The two economists were reacting to the decision of Ontario’s premier-elect to end cap-and-trade. Some inflammatory comments about "rip-offs" were noted; what was missing is that it was actually stated cap-and-trade would be ended in Ontario because it doesn’t work. But is this true? Given carbon-pricing arrangements as currently established by the federal government, a surprising answer emerges.
It is increasingly evident that Canada will never meet its stated reduction commitment on greenhouse gas emissions by 2030, as required under the Paris agreement. The federal carbon price is just far too low. This has been known for some time in considering a carbon tax. Although it’s buried in an archive, it is still possible to access the final report of the Working Group on Carbon Pricing Mechanisms under the Pan-Canadian Framework.
This 2016 report clearly shows even if a higher carbon tax of $90 per tonne is used, Canada will not come even close to its target. Similarly, on cap-and-trade, a recent report by the Montreal Economic Institute suggests a much higher permit price is required for that approach to work.
Further evidence comes directly from British Columbia itself, the poster child for carbon taxes, which were implemented there in 2008. While sophisticated econometric analyses suggest carbon taxation is effective, I looked instead at the end result, the emissions.
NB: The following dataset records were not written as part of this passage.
-- ==== Sys2Proof/Machine/Perform.lean ====
section
/-! DEFINITION. What an access of a thread does at its target: banks of global SRAM, control windows, base dies, record homes,
other parts (03_execution R52-R54; 05_memory R71, R75, R81, R82, R91, R92; 08_consistency R126-R133; 12_insn_memory R204-R209;
26_faults_memory R371-R384; 28_faults_containment R393). -/

namespace Sys2Proof.Machine

/-! ## Order -/

/-- Whether an operation is one on a table object (R65). -/
def tableOp : MemOp → Bool
  | .tblWr .. => true
  | .tblRd .. => true
  | .tblSync _ => true
  | .tblCommit _ => true
  | _ => false

/-- Whether an earlier access of the thread to bytes that a table operation touches has still to be performed (R65, R248). -/
def objectBehind (s : State) (r : Request) : Bool :=
  r.objParts.any fun p => reqBehind s r.thr r.id (.dev p.1) p.2
    || s.stores.any fun d => d.thr == r.thr && decide (d.id < r.id) && lineMeets d.line (.dev p.1) p.2

/-- Whether an earlier access of the thread to the same bytes has still to be performed (R125, R127, R128, R130, R141). A plain access
waits neither for an operation of the array nor for an `oload` (R236, R142). [Log 62: DEDUCED] -/
def behind (s : State) (r : Request) : Bool :=
  if r.cls = .plain then reqBehind s r.thr r.id r.tgt r.reach || elemBehind s r.slot r.id r.tgt r.reach
  else ownBehind s r.slot r.id r.tgt r.reach || (tableOp r.op && objectBehind s r)

/-! ## Replies -/

/-- The request is over. -/
def dropReq (s : State) (r : Request) : State := { s with net := s.net.filter fun q => q.id != r.id }

/-- The request is over and its result is on its way (R50). -/
def reply (s : State) (r : Request) (v : RegVal) (flags : Nat) : State :=
  pushResult (dropReq s r) r.slot { dst := r.dst, val := v, flags := flags, cls := some r.cls, rid := r.id, after := none }

/-- The value of a load (R204) from the bytes read, the granule's tag and the poison mark (R351). -/
def loadVal (kind : Nat) (lc : Bool) (v : Nat) (tag psn : Bool) : RegVal :=
  { RegVal.ofNat v with tag := kind == 5 && lc && tag, psn := psn }

/-- A fenced cocoon answers a request with a NACK (R393). [Log 24: DESIGN CHOICE] -/
def nackReq (s : State) (r : Request) (cl : Nat) : State :=
  let late := deferTrap (dropReq s r) r.slot .access r.ofs (if r.rep.active then some r.rep else none) r.ea
  match r.op with
  | .rank .. => late
  | .selb .. => late
  | .ld .. => if r.cls = .relaxed then late else failReq s r .access r.ea
  | .st .. =>
    if r.cls = .relaxed then
      faultEntry (dropReq s r) (clusterOf r.slot) 0x02 0x50 (s.slot r.slot).ten (hwid r.slot) r.ea (nackAux s cl)
    else failReq s r .access r.ea
  | _ => failReq s r .access r.ea

/-! ## Atomics (R208, R209) -/

/-- The new value of an atomic of `n` bits, none where nothing is written, and its flags. [Log 28: DEDUCED] -/
def amoNew (fn n old b c : Nat) : Option Nat × Nat :=
  match fn with
  | 0 => (some ((old + b) % 2 ^ n), 0)
  | 1 => (some (old &&& b), 0)
  | 2 => (some (old ||| b), 0)
  | 3 => (some (old ^^^ b), 0)
  | 4 => (some (if sext n old ≤ sext n b then old else b), 0)
  | 5 => (some (if sext n b ≤ sext n old then old else b), 0)
  | 6 => (some (min old b), 0)
  | 7 => (some (max old b), 0)
  | 8 => (some b, 0)
  | 9 => (if old = c then some b else none, 0)
  | _ => let r := addF32 old b; (some r.1, r.2)

/-- Whether the new value of an atomic on a poisoned word is poisoned: it depends on the old one, or covers a part of the word
(R372). [Log 28: DEDUCED] -/
def amoKeepsPoison (fn len : Nat) : Bool := !(fn == 8 && len == 8)

/-! ## Global SRAM -/

/-- Whether a full/empty access finds the state that it needs (R206). -/
def feReady (fn : Nat) (full : Bool) : Bool :=
  match fn with
  | 0 => full
  | 1 => full
  | 2 => !full
  | _ => true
These are publicly tabulated each year for each jurisdiction across Canada as part of the National Inventory Report.
Conveniently, Environment Canada includes a subcategory called "energy," which involves primarily the sum of emissions from liquid fossil fuels, natural gas and any fuels used in electricity generation — in other words, the items applicable for carbon pricing.
In looking at data from 2005 through 2015, total energy emissions in British Columbia remained very steady, with no upward or downward trend over time. Energy emissions averaged 50.5 megatonnes per year (plus or minus 2.4 per cent), not much change. It can be argued carbon taxes prevented emissions from rising, but they certainly did not drop. In other words, in the long run, carbon taxes, at the relatively low prices employed, have not successfully brought down emissions.
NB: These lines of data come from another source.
-- ==== Sys2Proof/Machine/Commands.lean ====
section
/-! DEFINITION. The commands of the copy engine, the distributor, the collective engine and the context engine: what each checks as
it is accepted and what it does (05_memory R87, R88; 15_engines R273-R279; 25_faults_execution R365; 26_faults_memory R376;
28_faults_containment R400). -/

namespace Sys2Proof.Machine

/-! ## Checks at acceptance (R273) -/

/-- Bits of a number outside a list of fields. -/
def strayBits (v : Nat) (fields : List (Nat × Nat)) : Bool := v != masked v fields

/-- Whether a live port holds a queue pair that reaches a chip for a class (R319). The pair of the lowest such port carries the
command; which it is shows outside the part alone. -/
def reachPeer (s : State) (k : Kick) (chip : Nat) : Bool :=
  !isThisChip s chip && s.hawk.qps.any fun q => q.chip == chip && q.cls == k.cls && portLive s (36 + q.port)

/-- Whether the permission table of the kicking cluster forbids the cluster that a range names (R304). [Log 64: DEDUCED] -/
def forbidden (s : State) (k : Kick) (ea len : Nat) : Bool :=
  let shut := fun (chip vc : Nat) => isThisChip s chip && match vcMap s k.cl k.part vc with
    | some p => !allowed s k.cl p
    | none => false
  match placeOf ea len with
  | .sram chip vc _ => shut chip vc
  | .ctl chip vc _ => shut chip vc
  | _ => false

/-- Whether the completion capability of a command of a cluster's engine passes its checks (R273, R304). -/
def fillOk (s : State) (c : Cmd) : Bool := doneOk c.adone && !(c.adone.tag && forbidden s c.kick c.adone.addr 8)

/-- The `RC` of a copy command (R273, R274, R304, R376). [Log 64: DEDUCED] -/
def copyRc (s : State) (c : Cmd) : Nat :=
  let k := c.kick
  let n := c.count
  let b := k.b
  let limit := strayBits c.ap0 [(0, 40)] || n == 0
  let src := grantsRange c.asrc c.asrc.addr n permR 1 && !forbidden s k c.asrc.addr n
  let dst := grantsRange b b.addr n permW 1 && !forbidden s k b.addr n
  let done := fillOk s c
  let rdma := strayBits c.ap1 [(0, 24), (64, 45)]
  let page := fun (v : Nat) => fld v 12 28
  match k.fn with
  | 0 => rcOf (ctlBad c true true || limit || c.ap1 != 0) (!src || !dst || !done) (!tilesOk s c) false
  | 1 =>
    let ok := match capBounds b with | some (lo, hi) => grantsRange b lo (hi - lo) permW 1 && !forbidden s k lo (hi - lo) | none => false
    rcOf (ctlBad c true false || c.ap1 != 0) (!ok || !done) (!tilesOk s c) false
  | 2 => rcOf (ctlBad c true true || limit || rdma) (!src || !done) (!tilesOk s c) (!reachPeer s k (fld c.ap1 0 18))
  | 3 => rcOf (ctlBad c true false || limit || rdma) (!dst || !done) (!tilesOk s c) (!reachPeer s k (fld c.ap1 0 18))
  | 4 =>
    let a := fld c.ap1 64 51
    rcOf (ctlBad c true true || c.ap0 != 128 || strayBits c.ap1 [(0, 18), (64, 51)] || fld a 21 20 != 0)
      (!grantsRange c.asrc c.asrc.addr 128 permR 1 || forbidden s k c.asrc.addr 128 || !done) (!tilesOk s c) (!reachPeer s k (fld c.ap1 0 18))
  | _ =>
    let a := page c.ap0
    let d := page c.ap1
    let used := fun (p : Nat) => s.retired.any fun r => r.1 == p || r.2 == p
    rcOf (ctlBad c true false || strayBits c.ap0 [(12, 28)] || strayBits c.ap1 [(12, 28), (76, 45)] || decide (devLimit ≤ 4096 * a)
        || decide (devLimit ≤ 4096 * d) || a == d || used a || used d || decide (1024 ≤ s.retired.length))
      (!done) (!tilesOk s c) false

/-- Blocks that one core's slot receives of a burst (R276). -/
def burstStep (pat : Nat) : Nat := let nc := fld pat 5 3 + 1; (32 + nc - 1) / nc

/-- Where block `b` of a burst goes: core and block after the burst's start block (R88). -/
def dealTo (pat b : Nat) : Nat × Nat :=
  let bpd := fld pat 8 3
  let nc := fld pat 5 3 + 1
  let deal := b / 2 ^ bpd
  (fld pat (16 + 3 * (deal % nc)) 3, deal / nc * 2 ^ bpd + b % 2 ^ bpd)

/-- The `RC` of a `dist.deal` under a pattern (R273, R274, R276). [Log 64: DEDUCED] -/
def dealRc (s : State) (c : Cmd) (pat : Nat) : Nat :=
  let n := fld c.ap0 0 16 + 1
  let top := fld c.ap0 24 8 + (n - 1) * burstStep pat + (List.range 32).foldl (fun m b => max m (dealTo pat b).2) 0
  rcOf
    (ctlBad c true true || strayBits c.ap0 [(0, 19), (24, 26)] || c.ap1 != 0 || isGlobal c.asrc.addr || c.asrc.addr % 2048 != 0
      || decide (255 < top))
    (!grantsRange c.asrc c.asrc.addr (2048 * n) permR 1 || !fillOk s c) (!tilesOk s c) false

/-- Bytes of an element of a collective (R277). -/
def collSize (c : Cmd) : Nat := if fld c.ap0 44 4 ≤ 1 then 4 else 8

/-- Members of a collective (R277). -/
def collMembers (c : Cmd) (tab : RegVal) : Nat := match capBounds tab with | some (_, t) => (t - c.ap1 % 2 ^ 72) / 8 | none => 0

/-- The `RC` of a collective; `tab` is the group table capability (R273, R274, R277). -/
def collRc (c : Cmd) (tab : RegVal) : Nat :=
  let n := collMembers c tab
  let op := fld c.ap0 40 4
  let ty := fld c.ap0 44 4
  let len := c.count * collSize c
  let out := if c.kick.fn = 3 then len * n else len
  rcOf
    (ctlBad c false true || fld c.ap0 60 4 != 0 || decide (3 < op) || decide (3 < ty) || (op == 3) != (ty == 3)
      || (usable tab && (n == 0 || decide (2304 < n) || decide (n ≤ fld c.ap0 48 12))))
    (!grantsRange c.asrc c.asrc.addr len permR 1 || !grantsRange c.kick.b c.kick.b.addr out permW 1
      || !grantsRange tab tab.addr (8 * n) permR 1 || !doneOk c.adone) false false

/-- The slot that a `HWID` names, if the part has it. -/
def slotOfHwid (h : Nat) : Option Nat :=
  let g := fld h 0 16
  if clusterOf g < 384 ∧ dieOf (clusterOf g) = fld h 16 2 then some g else none

/-- The `RC` of a context command (R273, R274). -/
def ctxRc (e : Nat) (c : Cmd) : Nat :=
  let stray := ctlBad c false true || c.ap1 != 0
  match c.kick.fn with
  | 0 =>
    let mine := match slotOfHwid c.ap0 with | some g => dieOf (clusterOf g) == dieOfEngine e | none => false
    rcOf (stray || strayBits c.ap0 [(0, 18)] || !mine) (!grantsRange c.kick.b c.kick.b.addr saveSize permW 1 || !doneOk c.adone) false false
  | 1 =>
    rcOf (stray || strayBits c.ap0 [(0, 18)] || (slotOfHwid c.ap0).isNone)
      (!grantsRange c.asrc c.asrc.addr saveSize permR 1 || !doneOk c.adone) false false
  | _ => rcOf (stray || strayBits c.ap0 [(0, 8)]) (!doneOk c.adone) false false

/-- The group table capability of a collective's record. -/
def groupCap (s : State) (k : Kick) (n : Nat) : RegVal := argCap s k n 0x30

/-- The `RC` of a command of an engine other than the gate. [Log 41, 64: DEDUCED] -/
def acceptRc (s : State) (e : Nat) (c : Cmd) (n : Nat) : Nat :=
  match idOf e with
  | 0 => copyRc s c
  | 1 => dealRc s c (look 0 (s.cluster (e / 2)).pats (fld c.ap0 16 3))
  | 2 => collRc c (groupCap s c.kick n)
  | _ => ctxRc e c

/-! ## Copy -/

/-- A command of an engine takes another form under its number. -/
def setCmd (s : State) (e : Nat) (c : Cmd) : State :=
  s.setEngine e { s.engine e with cmds := (s.engine e).cmds.map fun k => if k.seq = c.seq then c else k }

/-- Whether poisoned data that an engine reads fences the cocoon that its cluster lies in (R390). -/
def fences (s : State) (e : Nat) : Bool :=
  decide (e < 768) && match cocoonOf s (e / 2) with
    | some n => fld (look 0 (s.die (dieOf (e / 2))).cocoons n) 61 2 == 0
    | none => false

/-- The bytes of a source: every byte under a translation is read through it as soon as it is obtained (R385); the command waits for a walk,
or ends. A source that drains is empty once its last block is read (R85), and poisoned data fences an armed cocoon as it is read (R390). -/
def srcBytes (s : State) (e : Nat) (c : Cmd) (ea len : Nat) (f : List MByte → State → State) : State :=
  let n := c.got.length
  match readMost s c.kick.sender (piecesOf 64 (ea + n) (len - n)) with
  | (xs, r, s) =>
    if anyPsn xs && fences s e then poisonMet s e
    else
      match r with
      | .ok _ => f (c.got ++ xs) (drainSource s e c 0)
      | .miss va =>
        let left := len - n - xs.length
        askEngWalk (drainSource (setCmd s e { c with got := c.got ++ xs }) e c left) e (cmdWalk c.seq) va 1 0
      | .fail => failRange s e c 1 (piecesOf 64 ea len)

/-- Bytes in pieces of at most 64, in ascending order, for a destination (R275). -/
def piecesTo (ea : Nat) (xs : List MByte) : List (Nat × List MByte) :=
  (piecesOf 64 ea xs.length).map fun p => (p.1, (xs.drop (p.1 - ea)).take p.2)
Interestingly, Ontario is not the only province to balk on carbon pricing. Earlier, Prince Edward Island released its carbon plan, which includes no price. P.E.I. reiterated a key point which was also made by Manitoba, questioning whether federal plans are really about reducing emissions or raising taxes. Legitimate alternative approaches do exist.
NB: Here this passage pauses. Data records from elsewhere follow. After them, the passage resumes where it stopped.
/-- `LCTL` (R33). -/
def Packet.ctl (p : Packet) : Nat := p.at_ 0 64

/-- `LCODE` -/
def Packet.code (p : Packet) : RegVal := ⟨BitVec.ofNat 128 (p.at_ 0x20 128), p.tCode, false⟩
/-- `LSIMG` -/
def Packet.simg (p : Packet) : RegVal := ⟨BitVec.ofNat 128 (p.at_ 0x30 128), p.tSimg, false⟩
/-- `LDONE` -/
def Packet.done (p : Packet) : RegVal := ⟨BitVec.ofNat 128 (p.at_ 0x40 128), p.tDone, false⟩

/-- `NSEED` -/
def Packet.nseed (p : Packet) : Nat := fld p.ctl 60 4

/-- Seed register `i` (R32). -/
def Packet.seedReg (p : Packet) (i : Nat) : Nat := fld (p.at_ 8 64) (6 * i) 6

/-- `LSHAPE` -/
def Packet.shape (p : Packet) : Nat := p.at_ 0x60 64

/-- Width of field `i` of a shape (R34). -/
def widthOf (shape i : Nat) : Nat := fld shape (7 * i) 7

/-- Bit position of field `i` of a shape. -/
def posOf (shape : Nat) : Nat → Nat
  | 0 => 0
  | i + 1 => posOf shape i + widthOf shape i

/-- The home virtual clusters of a shape (R34). -/
def homesOf (shape : Nat) : List Nat := List.range' (fld shape 45 9) (fld shape 54 9 + 1)

/-- The homes, as places in the list above, that some work identifier of a shape falls on (R36): each field from `HLVL` up adds its values in
its place, modulo the number of homes. -/
def usedFrom (shape ext m base i : Nat) (rs : List Nat) : Nat → List Nat
  | 0 => rs
  | n + 1 =>
    let vs := List.range (min (fld ext (posOf shape i) (widthOf shape i) + 1) m)
    let k := 2 ^ (posOf shape i - base)
    usedFrom shape ext m base (i + 1) ((List.range m).filter fun r => rs.any fun x => vs.any fun v => (x + v * k) % m == r) n

/-- The home virtual clusters of the continuations of a launch (R36, R361). -/
def usedHomes (shape ext : Nat) : List Nat :=
  let h := fld shape 42 3
  (usedFrom shape ext (fld shape 54 9 + 1) (posOf shape h) h [0] (6 - h)).map (fld shape 45 9 + ·)

/-- The home of a work identifier (R36). -/
def homeOf (shape wid : Nat) : Nat := fld shape 45 9 + wid / 2 ^ posOf shape (fld shape 42 3) % (fld shape 54 9 + 1)

/-- The next work identifier of a shape in ascending order (R36): field `i` and those above it, with those below at zero. -/
def nextFrom (shape ext wid i : Nat) : Nat → Option Nat
  | 0 => none
  | n + 1 =>
    let p := posOf shape i
    let w := widthOf shape i
    let v := fld wid p w
    if v < fld ext p w then some (wid / 2 ^ (p + w) * 2 ^ (p + w) + (v + 1) * 2 ^ p) else nextFrom shape ext wid (i + 1) n

/-- The next work identifier of a shape. -/
def nextWid (shape ext wid : Nat) : Option Nat := nextFrom shape ext wid 0 6

/-! ## Acceptance (R30, R35, R36, R361) -/

/-- Whether a capability is tagged and unsealed and holds a mask, GLB included for a global address. -/
def holds (c : RegVal) (mask : Nat) : Bool := usable c && hasPerm c (mask ||| (if isGlobal c.addr then permGLB else 0))

/-- Whether `LDONE` is usable (R361). -/
def doneUsable (s : State) (cl part : Nat) (c : RegVal) : Bool :=
  (capCheck c c.addr 8 (permW ||| permFE ||| permGLB) 8).isNone &&
    match placeOf c.addr 8 with
    | .sram chip vc _ => isThisChip s chip && (reach s cl part vc).isSome
    | _ => false

/-- Whether a packet breaks a limit (R34, R361). [Log 29: DEDUCED] -/
def packetBad (s : State) (cl part : Nat) (p : Packet) : Bool :=
  let sh := p.shape
  fld p.ctl 0 8 != 1 || decide (8 < p.nseed) || (List.range (min p.nseed 8)).any (fun i => p.seedReg i == 0 || decide (47 < p.seedReg i))
    || decide (64 < posOf sh 6) || decide (384 < fld sh 45 9 + fld sh 54 9 + 1) || fld sh 42 3 == 7
    || (homesOf sh).any fun v => (reach s cl part v).isNone

/-- What reading for an acceptance comes to: the block count, or a walk, or a refusal. -/
inductive CodeRead where
  | ok (blocks : Nat) (seeds : List (Nat × RegVal))
  | miss (va : Nat)
  | bad

/-- The reads of an acceptance (R35): doubleword 0 of the code object and the seed image. [Log 29: DEDUCED] -/
def readCode (s : State) (b : Sender) (p : Packet) : CodeRead × State :=
  let c := p.code
  let i := p.simg
  let n := p.nseed
  if !holds c (permR ||| permX) || (capCheck c c.addr 8 permR 8).isSome || p.at_ 0x50 64 / 2 ^ 57 != 0 then (.bad, s)
  else if n ≠ 0 ∧ (!holds i (permR ||| permLC) || (capCheck i i.addr (16 * n) permR 16).isSome) then (.bad, s)
  else
    match readSpan s b c.addr 8 with
    | (.miss va, s) => (.miss va, s)
    | (.fail, s) => (.bad, s)
    | (.ok xs, s) =>
      if anyPsn xs || numOf xs == 0 || decide (2 ^ 24 < numOf xs) || decide (numOf xs ≤ fld p.ctl 36 24) then (.bad, s)
      else if n = 0 then (.ok (numOf xs) [], s)
      else
        match readSpan s b i.addr (16 * n) with
        | (.miss va, s) => (.miss va, s)
        | (.fail, s) => (.bad, s)
        | (.ok ys, s) =>
          if anyPsn ys then (.bad, s)
          else
            (.ok (numOf xs) ((List.range n).map fun k =>
              (p.seedReg k, ⟨BitVec.ofNat 128 (fld (numOf ys) (128 * k) 128), tagSeen s b (i.addr + 16 * k), false⟩)), s)

/-- The scheduler asks for a walk (R359). -/
def askSchedWalk (s : State) (cl q va : Nat) : State :=
  { s.bump with walks := s.walks ++
    [{ id := s.nextId, owner := 4096 + cl, isEng := true, num := none, va := va, need := 1, kind := 0, size := 3, phase := .walk, fault := 0, ia := 0
       ofs := q, noTlb := false, since := 0, data := 0, got := none }] }

/-- Whether the scheduler of a cluster waits for a walk or a retry entry. -/
def schedWalking (s : State) (cl : Nat) : Bool := s.walks.any fun w => w.isEng && w.owner == 4096 + cl && w.got.isNone

/-- The packet that the scheduler has copied is settled (R36, R361), under the queue word as it was copied (R299): refused with a code
or without a fill, accepted as a launch, or kept while a read is walked. -/
def settlePacket (s : State) (cl : Nat) (p : Packet) : State :=
  let qw := p.qword
  let part := ownerOf s cl
  let ten := fld qw 42 12
  let gen := p.at_ 0x58 16
  let clear := fun (s : State) =>
    let s := { s with walks := s.walks.filter fun w => !(w.isEng && w.owner == 4096 + cl) }
    s.onCluster cl fun c => { c with packet := none }
  let refuse := fun (s : State) (code : Nat) => fillCompletion (clear s) cl p.queue qw part ten p.done gen code 0
  if !doneUsable s cl part p.done then faultEntry (clear s) cl 0x00 0x20 ten 0 p.done.addr 0
  else if fld p.ctl 28 8 ≠ fld qw 34 8 ∨ fld p.ctl 16 12 ≠ ten ∨ fld p.ctl 12 2 ≠ fld qw 54 2 then refuse s 0x05
  else if packetBad s cl part p then refuse s 0x04
  else if p.failed then refuse s 0x06
  else
    match readCode s (schedSender s cl qw p.queue) p with
    | (.miss va, s) => askSchedWalk s cl p.queue va
    | (.bad, s) => refuse s 0x06
    | (.ok blocks seeds, s) =>
      let unpaired := fun (v : Nat) => match vcMap s cl part v with
        | some h => !bitAt (s.cluster h).pairW 63
        | none => true
      if p.at_ 0x10 128 / 2 ^ 7 ≠ 0 then refuse s 0x01
      else if bitAt p.ctl 14 && (usedHomes p.shape (p.at_ 0x68 64)).any unpaired then refuse s 0x07
      else
        let lid := ((List.range 64).find? fun k => (s.launch cl k).isNone).getD 0
        (clear s).setLaunch cl lid
          { used := true, queue := p.queue, part := part, ten := ten, cls := fld qw 54 2, prv := fld qw 57 2, pri := fld p.ctl 8 4,
            entry := fld p.ctl 36 24, paired := bitAt p.ctl 14, ldone := p.done, lgen := gen, lcode := p.code, blocks := blocks,
            ltdir := p.at_ 0x50 57, shape := p.shape, ext := p.at_ 0x68 64, lp0 := BitVec.ofNat 64 (p.at_ 0x70 64),
            lp1 := BitVec.ofNat 64 (p.at_ 0x78 64), seeds := seeds, next := some 0, live := 0, ended := 0, halted := false,
            faulted := false, unpaired := false }

/-- Whether queue `q` holds a full slot at its head that the scheduler may accept (R30, R299, R303, R312). -/
def queueReady (s : State) (cl q : Nat) : Bool :=
  let c := s.cluster cl
  let w := look 0 c.queues q
  bitAt w 63 && owned s cl && !(bitAt c.hand0 63 && bitAt c.hand0 17 && fld c.hand0 8 8 == ownerOf s cl)
    && sramFull s cl (128 * fld w 7 14 + 128 * fld w 120 8)

/-- Whether what the scheduler reads for a packet lies in a cluster where its requests are held (R312). -/
def packetHeld (s : State) (cl : Nat) (p : Packet) : Bool :=
  [(p.code.addr, 8), (p.simg.addr, 16 * p.nseed)].any (rangeHeld s (schedSender s cl p.qword p.queue))

/-- Whether ACCEPT_LAUNCH can act on queue `q` of a cluster: it settles the packet in hand, or takes the next one in round robin, one
packet at a time, with fewer than 64 launches in flight (R30, R31, R36). [Log 22: DEDUCED] -/
def acceptReady (s : State) (cl q : Nat) : Bool :=
  let c := s.cluster cl
  match c.packet with
  | some p => p.queue == q && !schedWalking s cl && !fillHeld s cl (ownerOf s cl) p.done && !packetHeld s cl p
  | none =>
    let order := (List.range 16).map fun i => (c.lastQ + 1 + i) % 16
    order.find? (queueReady s cl) == some q && decide ((c.launches.filter fun l => l.2.used).length < 64)
      && !(c.launches.any fun l => l.2.used && l.2.next.isSome)

/-- The packet at the head of a queue, copied; its doubleword 0 becomes empty and the head advances (R30).
[Log 84: DESIGN CHOICE] -/
def takePacket (s : State) (cl q : Nat) : Packet × State :=
  let w := look 0 (s.cluster cl).queues q
  let o := 128 * fld w 7 14 + 128 * fld w 120 8
  let s := { s with sram := s.sram.settleAll (sramKey cl o) 128 }
  let tag := fun b => s.sram.tagAt (sramKey cl (o + b))
  let p : Packet := ⟨q, w, sramRead s cl o 128, tag 0x20, tag 0x30, tag 0x40, false⟩
  let head := (fld w 120 8 + 1) % 2 ^ fld w 59 4
  (p, (setWordFull s cl o false).onCluster cl fun c => { c with queues := ins c.queues q (setFld w 120 8 head), packet := some p, lastQ := q })

/-- ACCEPT_LAUNCH (R36). -/
def execAcceptLaunch (cl q : Nat) (s : State) : Host.Outcome State Fault Refusal :=
  if !acceptReady s cl q then .next s
  else
    match (s.cluster cl).packet with
    | some p => .next (settlePacket s cl p)
    | none =>
      let (p, s) := takePacket s cl q
      .next (if fillHeld s cl (ownerOf s cl) p.done || packetHeld s cl p then s else settlePacket s cl p)

/-! ## Creation (R36-R38) -/

/-- The record that a launch creates for a work identifier (R38, R43). -/
def newCont (l : Launch) (cl lid wid : Nat) : NewRec :=
  { blk := l.entry, prv := l.prv, prio := l.pri, cnt := 0, ten := l.ten, lcl := cl, lid := lid, pair := l.paired
    wid := BitVec.ofNat 64 wid, p0 := l.lp0, p1 := l.lp1, succ := none, cls := l.cls
    regs := l.seeds.foldl (fun m kv => ins m kv.1 kv.2) [] }

/-- The launch once a creation message is done with: delivered, or dropped, which makes it FAULTED (R361). -/
def creationSent (s : State) (cl lid wid : Nat) (l : Launch) (made : Bool) : State :=
  completeLaunch (s.setLaunch cl lid
    { l with next := nextWid l.shape l.ext wid, live := if made then l.live + 1 else l.live, faulted := l.faulted || !made }) cl lid

/-- What becomes of the next creation message of a launch; none while creation pauses (R38, R303). [Log 30: DEDUCED] -/
def createNext (s : State) (cl lid : Nat) : Option State :=
  match s.launch cl lid with
  | none => none
  | some l =>
    match l.next with
    | none => none
    | some wid =>
      match reach s cl l.part (homeOf l.shape wid) with
      | none => some (creationSent s cl lid wid l false)
      | some home =>
        if nacked s home then some (creationSent s cl lid wid l false)
        else if noPair s home l.paired then some (creationSent s cl lid wid { l with unpaired := true } false)
        else if !owned s home || ownerOf s home != l.part || heldAt s l.part cl home || fillHeld s cl l.part l.ldone then none
        else (newConts s home (newCont l cl lid wid)).map fun os => creationSent os.2 cl lid wid l true

/-- CREATE_CONTINUATION (R38). [Log 30: DEDUCED] -/
def execCreateContinuation (cl lid : Nat) (s : State) : Host.Outcome State Fault Refusal := .next ((createNext s cl lid).getD s)

/-! ## Reports and decrements (R39, R54, R394) -/

/-- The `k`-th report in flight that is a discard report or is not. -/
def reportAt (s : State) (discard : Bool) (k : Nat) : Option Report := (s.reports.filter fun r => (r.kind == 3) == discard)[k]?

/-- Whether a report can arrive: the stores of its thread are performed (R39, R53), and the fill that it may bring is not held. -/
def reportReady (s : State) (r : Report) : Bool :=
  storesDone s r.after && match s.launch r.cl r.lid with
    | some l => !fillHeld s r.cl l.part l.ldone
    | none => true

/-- A report arrives. -/
def reportArrives (s : State) (discard : Bool) (k : Nat) : State :=
  match (reportAt s discard k).filter (reportReady s) with
  | some r => takeReport { s with reports := s.reports.erase r } r
  | none => s

/-- RETIREMENT_REPORT (R39). -/
def execRetirementReport (k : Nat) (s : State) : Host.Outcome State Fault Refusal := .next (reportArrives s false k)

/-- DISCARD_REPORT (R394). -/
def execDiscardReport (k : Nat) (s : State) : Host.Outcome State Fault Refusal := .next (reportArrives s true k)

/-- Whether a decrement can arrive: the stores of its thread are performed (R47, R53), and its target does not hold it (R312, R313). -/
def decReady (s : State) (d : Dec) : Bool := storesDone s d.after && !heldAt s d.part noSlot d.cl && !bitAt (s.cluster d.cl).hand0 63

/-- SUCCESSOR_DECREMENT (R47, R54). -/
def execSuccessorDecrement (k : Nat) (s : State) : Host.Outcome State Fault Refusal :=
  match s.decs[k]? with
  | some d => if decReady s d then .next (decrement { s with decs := s.decs.erase d } d.cl d.ofs 1) else .next s
  | none => .next s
Frictions with the federal government are building here already, given Manitoba’s intent to maintain a constant price of $25 per tonne, while the federal government wants it higher, up to $50 per tonne. On this, students from my class recently confirmed a valid compromise to address a looming confrontation. Manitoba has, for some time, been a leader, with much higher biofuels content requirements than the national standard. The extra biofuels incrementally offset other fossil fuels, which can be translated to the equivalent price level of a carbon tax required to achieve the same reduction.
Further, the students found the equivalent prices for extra biofuels to be at least $25 per tonne or more, meaning the price gap can be easily met. We hope to have these results printed by the fall.
Unfortunately, federal plans on emission reductions appear to consist of few real actions and mostly just talk. Of greatest concern is the constant casting of blame by the federal government at others, including provinces and former prime minister Stephen Harper. This is not helpful, and is disingenuous. Around 2010, Harper’s government implemented the Renewable Fuels Regulations, which have resulted in significant emission reductions in the range of four to six megatonnes annually. Credit needs to be given where it is due.
Further, while the Conservatives certainly have been favourable to resource development (where properly managed), they never stooped to buying pipelines.
There are harsh realities associated with emission reductions, none of which have been openly acknowledged by the federal government. Emission reductions are hard, and can involve painful changes. Carbon pricing disproportionately impacts low- and fixed-income Canadians. It is indeed emission reductions that count in the end, and pricing is just one tool to get there.
Robert Parsons teaches sustainability economics to MBA students at the I.H. Asper School of Business, University of Manitoba.